Pour se refaire une image, Terrelle Pryor s’est emparé des fantômes de l’organisation afin de les exorciser une bonne fois pour toute. Repartir à neuf, autant pour l’équipe que pour le jeune quart qui vivait lui-même un long passage à vide.

Un mariage parfaitement imparfait.

Depuis, Pryor a confondu tous les experts en quatre départs derrière le centre.

Enfin de l’espoir pour les Raiders

À l’aube de la sixième fin de semaine d’activités, les Raiders affichent un dossier de 2-3 et ont été étonnamment très compétitifs à tous les matchs cette saison.

Les statistiques de Pryor ne sont pas impressionnantes à proprement parler, mais sa présence derrière le centre est clairement une source d’inspiration pour ses coéquipiers. Avec un jeune groupe de receveurs et Darren McFadden sur sa dernière année de contrat, l’offensive des Raiders présente une menace réelle aux équipes adverses, comme en témoigne la moyenne d’un peu moins de vingt points par match que maintient l’équipe.

En raison de ses capacités athlétiques, Pryor est une menace constante avec ses jambes et entre dans la conversation quand on mentionne la révolution des jeunes quarts mobiles dans la NFL. L’explosif Denarius Moore s’est vite imposé comme la cible de choix de Pryor. Plusieurs ratés en raison de l’apprentissage sont survenus jusqu’ici, mais l’amélioration est palpable depuis le début de la saison et après la victoire contre les Chargers, dimanche dernier, les Raiders ne sont plus systématiquement négligés en raison de leur jeunesse. En fait, cette même jeunesse commande un certain respect en raison de son imprévisibilité.

Ice CubeD’ailleurs, le calendrier à venir avantage drôlement Oakland. Avec des matchs à venir contre les Steelers, les Eagles et les Giants lors du prochain mois, les Raiders pourraient facilement se retrouver avec une fiche au-dessus de ,500, une réalité impensable avant l’éclosion de Pryor.

Malheureusement pour les Raiders, le virage abrupt survient en même temps que la saison de rêve de Peyton Manning à la tête des Broncos et la résurrection des Chiefs sous la tutelle d’Andy Reid. L’AFC Ouest, du jour au lendemain, est devenue l’une des divisions les plus compétitives de la NFL. Par contre, l’apprentissage de Pryor pourrait paver la route vers un avenir luxurieux à Oakland.

L’après Al Davis s’impose discrètement. Fort d’un héritage intriguant, offert par Terrelle Pryor, les Raiders pourraient redevenir aussi imposants qu’à l’époque où un voyage à Oakland (et à Los Angeles) signifiait l’hostilité affichée d’une horde de partisans farouches tout de noir vêtus.

La « Raider’s Nation », extravagante et bruyante, attend patiemment le retour d’un certain lustre sur le noir plus mat des dernières années.

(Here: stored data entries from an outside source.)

-- ==== Sys2Proof/Certificates/Slice0/Obligations.lean ====
section
/-!
DEFINITION. The statements for the provers. Each says what a numbered rule of the spec, or several of them, make of
the model; OBLIGATIONS.json lists them with their grounds. A completion is written
`complete ⟨code, expected, actual, data⟩ s`, whose meaning field by field is `CompletionEffect`.
-/

open Sys2Proof Sys2Proof.Machine

/-! ### Encoding -/

/-- The thirteen codes of 30_encoding R64 decode to their operations, each with the fields R66 gives it. -/
def Obligations.TabledCodesDecode : Prop :=
  ∀ (iv key msg : Bytes) (o n : Nat) (c : Byte) (e : BitVec 16),
    decode ⟨0x10#8, iv, key, msg, o, n, c, e⟩ = .ok (.aesEnc iv key msg) ∧
    decode ⟨0x11#8, iv, key, msg, o, n, c, e⟩ = .ok (.aesDec iv key msg) ∧
    decode ⟨0x13#8, iv, key, msg, o, n, c, e⟩ = .ok (.aesDecR iv key msg o n) ∧
    decode ⟨0x20#8, iv, key, msg, o, n, c, e⟩ = .ok (.tdesEnc iv key msg) ∧
    decode ⟨0x21#8, iv, key, msg, o, n, c, e⟩ = .ok (.tdesDec iv key msg) ∧
    decode ⟨0x23#8, iv, key, msg, o, n, c, e⟩ = .ok (.tdesDecR iv key msg o n) ∧
    decode ⟨0x25#8, iv, key, msg, o, n, c, e⟩ = .ok (.tdesDecZ key msg) ∧
    decode ⟨0x27#8, iv, key, msg, o, n, c, e⟩ = .ok (.tdesDecZR key msg o n) ∧
    decode ⟨0x40#8, iv, key, msg, o, n, c, e⟩ = .ok (.sendCmd msg c e) ∧
    decode ⟨0x42#8, iv, key, msg, o, n, c, e⟩ = .ok (.sendCmdR msg o n c e) ∧
    decode ⟨0x44#8, iv, key, msg, o, n, c, e⟩ = .ok (.sendChain msg c) ∧
    decode ⟨0x46#8, iv, key, msg, o, n, c, e⟩ = .ok (.sendChainR msg o n c) ∧
    decode ⟨0x48#8, iv, key, msg, o, n, c, e⟩ = .ok (.sendApduChain msg)

/-- The decoder and the encoder are inverse (30_encoding R64, R66): every operation is read back from its descriptor
with every operand, a decoded operation has the descriptor's code and operands that could be presented, and an
operation is well formed exactly when its descriptor can be presented. -/
def Obligations.DecodeEncodeInverse : Prop :=
  (∀ i : Instr, decode (encode i) = .ok i) ∧
  (∀ (d : Descriptor) (i : Instr), decode d = .ok i →
    (encode i).op = d.op ∧ ∀ p : Params, d.presentable p = true → i.wf p = true) ∧
  (∀ (p : Params) (i : Instr), i.wf p = (encode i).presentable p)

/-- 243 codes are reserved, and a reserved code ends the operation at once with OperandError 0x41, whatever the other
fields hold (30_encoding R65). -/
def Obligations.ReservedCodeIsIllegalOp : Prop :=
  ((List.range 256).filter fun n => BitVec.ofNat 8 n ∉ legalCodes).length = 243 ∧
  ∀ s : State, s.phase = .busy → s.host = [] → s.d.op ∉ legalCodes →
    step s = .next (complete ⟨0x41#8, 0, s.d.op.toNat, []⟩ s)

/-- A field an operation does not use is ignored (30_encoding R66, R67): with another value in it the descriptor
decodes to the same operation, and a step of the busy engine does the same, but for the latch, which keeps that value.
A field is unused where R66 marks it so; a reserved code uses none. -/
def Obligations.UnusedFieldsAreIgnored : Prop :=
  ∀ (d : Descriptor) (b : Bytes) (o n : Nat) (c : Byte) (e : BitVec 16) (s t : State),
    s.phase = .busy → s.host = [] → step { s with d := d } = .next t →
    let ignored := fun d' : Descriptor => decode d' = decode d ∧ step { s with d := d' } = .next { t with d := d' }
    (d.op ∉ [0x10#8, 0x11#8, 0x13#8, 0x20#8, 0x21#8, 0x23#8] → ignored { d with iv := b }) ∧
    (d.op ∉ [0x10#8, 0x11#8, 0x13#8, 0x20#8, 0x21#8, 0x23#8, 0x25#8, 0x27#8] → ignored { d with key := b }) ∧
    (d.op ∉ legalCodes → ignored { d with msg := b }) ∧
    (d.op ∉ [0x13#8, 0x23#8, 0x27#8, 0x42#8, 0x46#8] → ignored { d with offset := o, length := n }) ∧
    (d.op ∉ [0x40#8, 0x42#8, 0x44#8, 0x46#8] → ignored { d with cmd := c }) ∧
    (d.op ∉ [0x40#8, 0x42#8] → ignored { d with expect := e })

/-! ### The step, the handshake, reset -/

/-- A step of a busy engine is the meaning of the operation its descriptor decodes to: nothing is added around it, no
program counter moves (10_state R34); the host's turn to wait is used up. -/
def Obligations.StepRunsDecodedOperation : Prop :=
  ∀ (s : State) (i : Instr), s.phase = .busy → decode s.d = .ok i →
    (s.host = [] → step s = exec i s) ∧
    (∀ rest, s.host = .wait :: rest → step s = exec i { s with host := rest })

/-- START of an idle engine (70_reset_and_hazards R253): the descriptor is copied whole, unchecked, `DONE` falls, the
engine is busy, and for a code with high nibble 4 the framer working state is cleared; nothing else changes. -/
def Obligations.StartEffect : Prop :=
  ∀ (d : Descriptor) (s : State) (rest : List HostAction),
    s.phase = .idle → d.presentable s.cfg = true → s.host = .start d :: rest →
    step s = .next
      (if d.op.toNat / 16 = 4 then
        { s with host := rest, d := d, done := false, phase := .busy, acc := [], iter := 0, txf := [] }
       else { s with host := rest, d := d, done := false, phase := .busy })

/-- START while BUSY has no effect at all: the refused descriptor is lost (70_reset_and_hazards R255). The same of a
descriptor the carrier cannot present (10_state R23; log 13). -/
def Obligations.StartRefused : Prop :=
  ∀ (d : Descriptor) (s : State) (rest : List HostAction), s.host = .start d :: rest →
    s.phase = .busy ∨ d.presentable s.cfg = false → step s = .next { s with host := rest }

/-- An idle engine does nothing by itself, and goes on doing nothing: after a reset no exchange of the abandoned
operation is issued (70_reset_and_hazards R251). -/
def Obligations.IdleEngineDoesNothing : Prop :=
  ∀ s : State, s.phase = .idle → s.host = [] → ∀ n, Host.Core.run Sys2Proof.core n s = .next s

La fierté du quartier South Central de Los Angeles (Ice Cube, sur la photo) n’est jamais loin quand on parle des Raiders. Pryor, avec son potentiel monstre et son passé trouble, représente merveilleusement bien une communauté qui, aux balbutiements des années 90, arborait fièrement le « Silver & Black » tout en offrant au hip-hop et à la culture alternative ses lettres de noblesse.

Si une NFL en santé est l’équivalent d’un rock plus commercial, les Raiders sont et seront toujours le grain de sable dans l’engrenage qui dérange et force la mouvance vers une actualisation perpétuelle - vers un hip-hop moins marginal. Avec Terrelle Pryor aux commandes, l’espoir revient tout doucement à Oakland. Quand les Raiders vont, la NFL gagne en pertinence.

Pour notre plus grand plaisir.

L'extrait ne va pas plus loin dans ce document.